Peter Baker reports that In Trump Budget, More for Military, as His Supporters May Lose Out: “But in his first spending blueprint since taking office, Mr. Trump also made choices demonstrating that parts of America will be more first than others — and some of the budget losers, it turns out, may be some of the very constituencies that have been most supportive of the new president during his improbable rise to power. While border guards will have more prisons to lock up unauthorized immigrants, rural communities will lose grants and loans to build water facilities and financing to keep their airports open. As charter schools are bolstered, after-school and summer programs will lose money. As law enforcement agents get more help to fight the opioid epidemic, lower-income Americans will have less access to home energy aid, job training programs and legal services.”

Alex Isenstadt and Kenneth P. Vogel describes how Paranoia seizes Trump’s White House: “A culture of paranoia is consuming the Trump administration, with staffers increasingly preoccupied with perceived enemies—inside their own government. In interviews, nearly a dozen White House aides and federal agency staffers described a litany of suspicions: that rival factions in the administration are trying to embarrass them, that civil servants opposed to President Donald Trump are trying to undermine him, and even that a “deep state” of career military and intelligence officials is out to destroy them. Aides are going to great lengths to protect themselves. They’re turning off work-issued smartphones and putting them in drawers when they arrive home from work out of fear that they could be used to eavesdrop. They’re staying mum in meetings out of concern that their comments could be leaked to the press by foes. Many are using encrypted apps that automatically delete messages once they’ve been read, or are leaving their personal cell phones at home in case their bosses initiate phone checks of the sort that press secretary Sean Spicer deployed last month to identify leakers on his team. It’s an environment of fear that has hamstrung the routine functioning of the executive branch. Senior advisers are spending much of their time trying to protect turf, key positions have remained vacant due to a reluctance to hire people deemed insufficiently loyal, and Trump’s ambitious agenda has been eclipsed by headlines surrounding his unproven claim that former President Barack Obama tapped his phone lines. One senior administration aide, who like most others interviewed for this story spoke on the condition of anonymity, said the degree of suspicion had created a toxicity that was unsustainable.”

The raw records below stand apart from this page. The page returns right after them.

-- ==== Sys2Proof/Laws/PerInstr.lean ====
section
/-! SUPPORT. PerInstr: one lemma per instruction: what the encoder writes, the decoder reads back. -/

set_option Elab.async false
set_option linter.unusedSimpArgs false

namespace Sys2Proof.Laws.RoundTrip

open Sys2Proof

/-- Decoding the word of a well-formed instruction gives the instruction. -/
def Statement (i : Instr) : Prop := i.wellFormed = true → decode (encode i) = .ok i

The Slam Poets of Istanbul are worthy examples for anyone:

Every week, a group of young people meet in Taksim Square to perform spoken-word poems. They are led by a woman named Merve Pehlivan, who is profiled in this short film. “As a Turkish person myself, I feel the extent to which we have been divided as a society and we have stopped talking with each other,” she says. “I’m a very strong supporter of freedom of expression and of diversity of opinion.” This documentary was filmed by Tara Milutis three days after the Reina nightclub attack, which killed 39 people.